Mira-v1.20-27B-dpo: A DPO-Tuned Creative Language Model
Mira-v1.20-27B-dpo is a 27 billion parameter model from Lambent, distinguished by its fine-tuning approach. This version, similar to its predecessor v1.19.3c, utilizes Direct Preference Optimization (DPO) on its own generated data, with performance evaluated against an LLM-judged benchmark, EQ-Bench3. Despite a small batch size during training, the model effectively learned and improved.
Key Capabilities
- Advanced Poetic Generation: The model demonstrates a remarkable ability to generate high-quality, evocative poetry, as evidenced by multiple samples provided in the README. It can produce coherent and imaginative verse without specific system prompts or when given persona-based instructions.

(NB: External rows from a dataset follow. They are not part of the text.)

/-- 13: the sensor hub: the sheets, engines and compare units, the levels of the pins it drives (R332), and the ticks of this
second in which a sheet was READY or RUN (R343). -/
structure Hub where
  sheets : Vector Sheet 32 := Vector.replicate 32 {}
  engines : Vector Engine 16 := Vector.replicate 16 {}
  cmps : Vector CmpUnit 16 := Vector.replicate 16 {}
  pins : List (Nat × Bool) := []
  busy : Nat := 0
  deriving DecidableEq, Repr

/-! ### Motion timers, serial buses and pins (chapters 15, 16 and 21) -/

/-- 15: a timer channel behind its registers: REF, the outputs CHn and CHnN, the ticks of dead time left for each, the accepted edges
since the last capture, and the width counter of a started pulse. -/
structure TmChan where
  ref : Bool := false
  out : Bool := false
  outN : Bool := false
  dead : Option Nat := none
  deadN : Option Nat := none
  edges : Nat := 0
  width : Option Nat := none
  deriving DecidableEq, Repr

/-- 15: a timer behind its registers: the prescaler accumulator, the count ticks it has given that are not yet counted, whether a trigger has been taken and not acted on, and the
channels. -/
structure Timer where
  acc : Nat := 0
  owed : Nat := 0
  trg : Bool := false
  chans : Vector TmChan 4 := Vector.replicate 4 {}
  deriving DecidableEq, Repr

/-- 16 R382, R387, R388: a two-wire bus behind its registers: the FIFOs, the command in progress with the bytes it has moved, its
received bytes that wait for room and whether its end on the bus is past, whether its transfer is on the bus, whether the last one
kept the bus, whether the bus has been free for BUF, a transfer of the hub, the retries left of an attention write, whether it is
on the bus and its message, a running recovery, when the present transfer took the bus, and when the last STOP was. -/
structure Twb where
  tx : List Byte := []
  rx : List Byte := []
  cmd : Option Word := none
  moved : Nat := 0
  inbox : List Byte := []
  ended : Bool := false
  onBus : Bool := false
  keep : Bool := false
  free : Bool := true
  hub : Bool := false
  attn : Option Nat := none
  attnBus : Bool := false
  msg : List Byte := []
  recover : Bool := false
  since : Nat := 0
  stopAt : Option Nat := none
  deriving DecidableEq, Repr

/-- 16 R390, R391: a clocked serial port behind its registers: the FIFOs, a transfer of the hub, the master frame in progress and when it
began. -/
structure Csp where
  tx : List Word := []
  rx : List Word := []
  hub : Bool := false
  frame : Option Word := none
  since : Nat := 0
  deriving DecidableEq, Repr

/-- 16 R393 to R399: a host-window transaction: whether it reads, whether its command byte is still to come, the status byte still to
be sent, the first and last host-area addresses it wrote, and the firmware area as it stood. -/
structure HwnTx where
  read : Bool := false
  cmd : Bool := false
  status : Option Byte := none
  span : Option (Nat × Nat) := none
  area : List Byte := []
  deriving DecidableEq, Repr

/-- 16: the host window behind its registers: the pointer (128 in overflow), FRAME_ERR and ADDR_OVF, the staging word, the holding
word, the transaction in progress, and the byte last sent to the host. -/
structure Hwn where
  ptr : Nat := 0
  frameErr : Bool := false
  addrOvf : Bool := false
  stage : Word := 0
  hold : Option Word := none
  tx : Option HwnTx := none
  sent : Byte := 0
  deriving DecidableEq, Repr

/-- 21: the outside of the 48 port pins: which of them an external source drives and to which level, by pin number.  01 R18: the level of `CLKOUT`, with the phase
of its source in millionths of a half period. -/
structure Pins where
  ext : BitVec 48 := 0
  extOn : BitVec 48 := 0
  clkout : Bool := false
  clkAcc : Nat := 0
  deriving DecidableEq, Repr

/-! ### Keys and the cipher (chapter 17) -/

/-- 17 R415: a slot command in progress: the word written to `KEY.CMD` and the arguments as they stood. -/
structure KeyCmd where
  cmd : Word
  arg0 : Word
  arg1 : Word
  arg2 : Word
  ctx : List Byte
  addr : Nat
  data : List Byte
  deriving DecidableEq, Repr

/-- 17 R419, R420: a cipher job in progress: its queue, the address of its descriptor, its enqueuer with the trust bit, and the
status it was given before its data were touched, if any. -/
structure Job where
  q : Nat
  desc : Nat
  who : Nat
  trust : Bool
  status : Option Nat := none
  key : List Byte := []
  deriving DecidableEq, Repr

/-- 17 R428: a message in HSH: the words of the chaining value, the bytes fed, the bytes of an unfinished block, and the feed that runs
(the value of `HSH.GO`). -/
structure HashMsg where
  chain : List Nat := []
  count : Nat := 0
  part : List Byte := []
  go : Option Word := none
  deriving DecidableEq, Repr

/-- 17: what KEY, AES, PKA, HSH and RNG hold behind their registers: the OTP bytes that are burnt, the memory key, the slot wrap and tag
keys, the identity scalar, the session value, the slot cache (most recently used first), the commands in progress, the
jobs (the running one first, then those that yielded to it), the hash message, the PKA operation, the random words ready, and
whether TAMPEN and TAMPPOL have been written since the reset. -/
structure Keys where
  otp : List (Nat × Byte) := []
  mem : Option (List Byte) := none
  wrap : Option (List Byte) := none
  tag : Option (List Byte) := none
  ident : Option Nat := none
  session : Word := 0
  cache : List (Nat × List Byte) := []
  cmd : Option KeyCmd := none
  otpCmd : Option Word := none
  jobs : List Job := []
  hash : HashMsg := {}
  pka : Option Nat := none
  fifo : List Word := []
  tampSet : Bool := false
  deriving DecidableEq, Repr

- DPO Fine-Tuning: Its development leverages DPO, a method for aligning language models with human preferences, applied to self-generated data. This iterative refinement process aims to enhance the model's output quality and alignment.
- 32K Context Length: With a substantial context window, Mira-v1.20-27B-dpo can handle longer inputs and maintain coherence over extended creative writing tasks.
Good For
- Creative Writing: Excels in generating poems, descriptive passages, and other forms of imaginative text.
- Content Generation: Suitable for applications requiring nuanced and expressive language.
- Exploration of DPO-tuned models: Offers insights into the capabilities of models fine-tuned with DPO on self-generated data.